**REQUIRED ACTION:** Some entries follow. Reproduce exactly the lines starting at the one with "Sys2Proof.Machine.execCueStop seq payload s" and stopping after the one with "Sys2Proof.Machine.execStoreLoadStartup seq s".

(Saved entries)
# # # #

-- ==== Sys2Proof/Tests/Slice0.lean ====
section
/-! SUPPORT. The model's own tests, expected results from spec/95_test_vectors.md and the rules' examples, and for each
obligation with hypotheses a witness that meets them. -/

namespace Sys2Proof.Tests

open Sys2Proof.Machine Sys2Proof.Safety

/-- A stream in progress with statistics on, right after INIT, every counter 0. -/
def active (l : LastPxInit) : State :=
  { State.resetWith ⟨l, .refuse⟩ with phase := .active, statsEn := true }

/-- The same with a pending run. -/
def running (n : BitVec 6) : State := { active .opaqueBlack with run := n }

/-- The next state, if there is one. -/
def after : Result → Option State
  | .next t => some t
  | .fault _ => none
  | .refused _ => none

/-- The bytes an instruction emits. -/
def bytesOf (i : Instr) (s : State) : Option (List Byte) := (after (exec i s)).map State.pending

/-! ## Well-formedness: an ill-formed term for each check -/

theorem test_wf_diff_above : Instr.wf (.diff 2 0 0) = false := by decide
theorem test_wf_diff_below : Instr.wf (.diff 0 0 (-3)) = false := by decide
theorem test_wf_diff_green : Instr.wf (.diff 0 2 0) = false := by decide
theorem test_wf_luma_green : Instr.wf (.luma 32 0 0) = false := by decide
theorem test_wf_luma_red_cross : Instr.wf (.luma 0 8 0) = false := by decide
theorem test_wf_luma_blue_cross : Instr.wf (.luma 0 0 (-9)) = false := by decide
theorem test_wf_run_zero : Instr.wf (.run 0) = false := by decide
theorem test_wf_run_63 : Instr.wf (.run 63) = false := by decide

/-! ## Decoding: each row from a word written out from the spec (95_test_vectors.md sections 2 and 3) -/

theorem test_decode_init : decodeTableWord 88 0x8100000008000000080401 = some (.init 8 8 4 1 true) := by decide
theorem test_decode_pix : decodeTableWord 88 0x00000000000000FEFF00FF = some (.pix (px 254 255 0 255)) := by decide
theorem test_decode_finish : decodeTableWord 88 0x4000000000000000000000 = some .finish := by decide
theorem test_decode_illegal : decodeTableWord 88 0xC000000000000000000000 = some .illegal := by decide
theorem test_decode_index : decodeTableWord 8 0x09 = some (.index 9) := by decide
theorem test_decode_diff : decodeTableWord 8 0x73 = some (.diff 1 (-2) 1) := by decide
theorem test_decode_luma : decodeTableWord 16 0x9FB9 = some (.luma (-1) 3 1) := by decide
theorem test_decode_run : decodeTableWord 8 0xC2 = some (.run 3) := by decide
theorem test_decode_rgb : decodeTableWord 32 0xFE0A141E = some (.rgb 10 20 30) := by decide
theorem test_decode_rgba : decodeTableWord 40 0xFF0A141E80 = some (.rgba (px 10 20 30 128)) := by decide

/-- 95_test_vectors.md section 3: the three words with reserved bits set are refused. -/
theorem test_decode_reserved_bits : decodeTableWord 88 0xC100000000000000000000 = none ∧
    decodeTableWord 88 0x040000000000000A141EFF = none ∧ decodeTableWord 88 0x4000000000000000000001 = none := by
  decide

/-! ## The pixel model (95_test_vectors.md section 2) -/

theorem test_hash : hash (px 10 20 30 127) = 9 ∧ hash (px 0 0 0 128) = 0 ∧ hash (px 1 2 3 4) = 14 := by decide
theorem test_d8 : d8 200 100 = 100 ∧ d8 100 200 = -100 ∧ d8 0 1 = -1 := by decide
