-- ==== Sys2Proof/Machine/Dispatch.lean ====
section
/-! DEFINITION. The step of each command: one arm per row of spec/opcode_table.json. -/
namespace Sys2Proof.Machine

def exec (i : Instr) (s : State) : Host.Outcome State Fault Refusal :=
  match i with
  | .hello seq payload => Sys2Proof.Machine.execHello seq payload s
  | .status seq payload => Sys2Proof.Machine.execStatus seq payload s
  | .fetch seq payload => Sys2Proof.Machine.execFetch seq payload s
  | .restart seq payload => Sys2Proof.Machine.execRestart seq payload s
  | .setProfile seq payload => Sys2Proof.Machine.execSetProfile seq payload s
  | .setCeiling seq payload => Sys2Proof.Machine.execSetCeiling seq payload s
  | .curveWrite seq payload => Sys2Proof.Machine.execCurveWrite seq payload s
  | .curveRead seq payload => Sys2Proof.Machine.execCurveRead seq payload s
  | .bind seq payload => Sys2Proof.Machine.execBind seq payload s
  | .trimSet seq payload => Sys2Proof.Machine.execTrimSet seq payload s
  | .trimSource seq payload => Sys2Proof.Machine.execTrimSource seq payload s
  | .channelRead seq payload => Sys2Proof.Machine.execChannelRead seq payload s
  | .setLevel seq payload => Sys2Proof.Machine.execSetLevel seq payload s
  | .cueLoad seq payload => Sys2Proof.Machine.execCueLoad seq payload s
  | .cueRead seq payload => Sys2Proof.Machine.execCueRead seq payload s
  | .cueClear seq payload => Sys2Proof.Machine.execCueClear seq payload s
  | .cueGo seq payload => Sys2Proof.Machine.execCueGo seq payload s
  | .cueArm seq payload => Sys2Proof.Machine.execCueArm seq payload s
  | .cueDisarm seq payload => Sys2Proof.Machine.execCueDisarm seq payload s
  | .cueStop seq payload => Sys2Proof.Machine.execCueStop seq payload s
  | .cueStopAll seq payload => Sys2Proof.Machine.execCueStopAll seq payload s
  | .activeRead seq payload => Sys2Proof.Machine.execActiveRead seq payload s
  | .storeStatus seq payload => Sys2Proof.Machine.execStoreStatus seq payload s
  | .storeProgram seq payload => Sys2Proof.Machine.execStoreProgram seq payload s
  | .storeLoadCurves seq => Sys2Proof.Machine.execStoreLoadCurves seq s
  | .storeLoadTrims seq => Sys2Proof.Machine.execStoreLoadTrims seq s
  | .storeLoadLabel seq => Sys2Proof.Machine.execStoreLoadLabel seq s
  | .storeLoadStartup seq => Sys2Proof.Machine.execStoreLoadStartup seq s
  | .storeLoadNoRecordKind seq payload => Sys2Proof.Machine.execStoreLoadNoRecordKind seq payload s
  | .labelSet seq payload => Sys2Proof.Machine.execLabelSet seq payload s
  | .fadeClockExpiry => Sys2Proof.Machine.execFadeClockExpiry s
  | .goFallingEdge => Sys2Proof.Machine.execGoFallingEdge s
  | .programCompletion outcome => Sys2Proof.Machine.execProgramCompletion outcome s
  | .loadCompletion => Sys2Proof.Machine.execLoadCompletion s
  | .resetCondition cause => Sys2Proof.Machine.execResetCondition cause s
  | .resetBase rate1 rate0 => Sys2Proof.Machine.execResetBase rate1 rate0 s
  | .oeChange level => Sys2Proof.Machine.execOeChange level s
  | .byteReceived b => Sys2Proof.Machine.execByteReceived b s
  | .framingError => Sys2Proof.Machine.execFramingError s
  | .interByteTimeout => Sys2Proof.Machine.execInterByteTimeout s
  | .transmissionEnd => Sys2Proof.Machine.execTransmissionEnd s
  | .linkReset => Sys2Proof.Machine.execLinkReset s
  | .rxdFalls => Sys2Proof.Machine.execRxdFalls s
  | .rxdRises => Sys2Proof.Machine.execRxdRises s

end Sys2Proof.Machine
end

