-- ==== Sys2Proof/WellFormed.lean ====
section
/-!
DEFINITION. Which terms of Instr are commands the part can be sent: a request's payload fits a frame (R150), and a
STORE_LOAD_NO_RECORD_KIND carries a payload that no other row stands for (R110, R186).
-/
namespace Sys2Proof

/-- A frame's length byte counts 0 to 240 payload bytes (R150). -/
def payloadFits (payload : List Byte) : Bool :=
  decide (payload.length ≤ Config.maxPayload)

/-- A STORE_LOAD payload of one byte whose value is a record kind's code (R188): CURVES 1, TRIMS 2, STARTUP 3, LABEL 4. -/
def namesRecordKind : List Byte → Bool
  | [b] => decide (1 ≤ b.toNat ∧ b.toNat ≤ 4)
  | _ => false

/-- The terms that stand for commands. -/
def Instr.wellFormed : Instr → Bool
  | .hello _ p => payloadFits p
  | .status _ p => payloadFits p
  | .fetch _ p => payloadFits p
  | .restart _ p => payloadFits p
  | .setProfile _ p => payloadFits p
  | .setCeiling _ p => payloadFits p
  | .curveWrite _ p => payloadFits p
  | .curveRead _ p => payloadFits p
  | .bind _ p => payloadFits p
  | .trimSet _ p => payloadFits p
  | .trimSource _ p => payloadFits p
  | .channelRead _ p => payloadFits p
  | .setLevel _ p => payloadFits p
  | .cueLoad _ p => payloadFits p
  | .cueRead _ p => payloadFits p
  | .cueClear _ p => payloadFits p
  | .cueGo _ p => payloadFits p
  | .cueArm _ p => payloadFits p
  | .cueDisarm _ p => payloadFits p
  | .cueStop _ p => payloadFits p
  | .cueStopAll _ p => payloadFits p
  | .activeRead _ p => payloadFits p
  | .storeStatus _ p => payloadFits p
  | .storeProgram _ p => payloadFits p
  | .storeLoadCurves _ => true
  | .storeLoadTrims _ => true
  | .storeLoadLabel _ => true
  | .storeLoadStartup _ => true
  | .storeLoadNoRecordKind _ p => payloadFits p && !namesRecordKind p
  | .labelSet _ p => payloadFits p
  | .fadeClockExpiry => true
  | .goFallingEdge => true
  | .programCompletion _ => true
  | .loadCompletion => true
  | .resetCondition _ => true
  | .resetBase _ _ => true
  | .oeChange _ => true
  | .byteReceived _ => true
  | .framingError => true
  | .interByteTimeout => true
  | .transmissionEnd => true
  | .linkReset => true
  | .rxdFalls => true
  | .rxdRises => true

end Sys2Proof
end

# # # #

**EXERCISE SOLUTION:**
  | .cueStop seq payload => Sys2Proof.Machine.execCueStop seq payload s
  | .cueStopAll seq payload => Sys2Proof.Machine.execCueStopAll seq payload s
  | .activeRead seq payload => Sys2Proof.Machine.execActiveRead seq payload s
  | .storeStatus seq payload => Sys2Proof.Machine.execStoreStatus seq payload s
  | .storeProgram seq payload => Sys2Proof.Machine.execStoreProgram seq payload s
  | .storeLoadCurves seq => Sys2Proof.Machine.execStoreLoadCurves seq s
  | .storeLoadTrims seq => Sys2Proof.Machine.execStoreLoadTrims seq s
  | .storeLoadLabel seq => Sys2Proof.Machine.execStoreLoadLabel seq s
  | .storeLoadStartup seq => Sys2Proof.Machine.execStoreLoadStartup seq s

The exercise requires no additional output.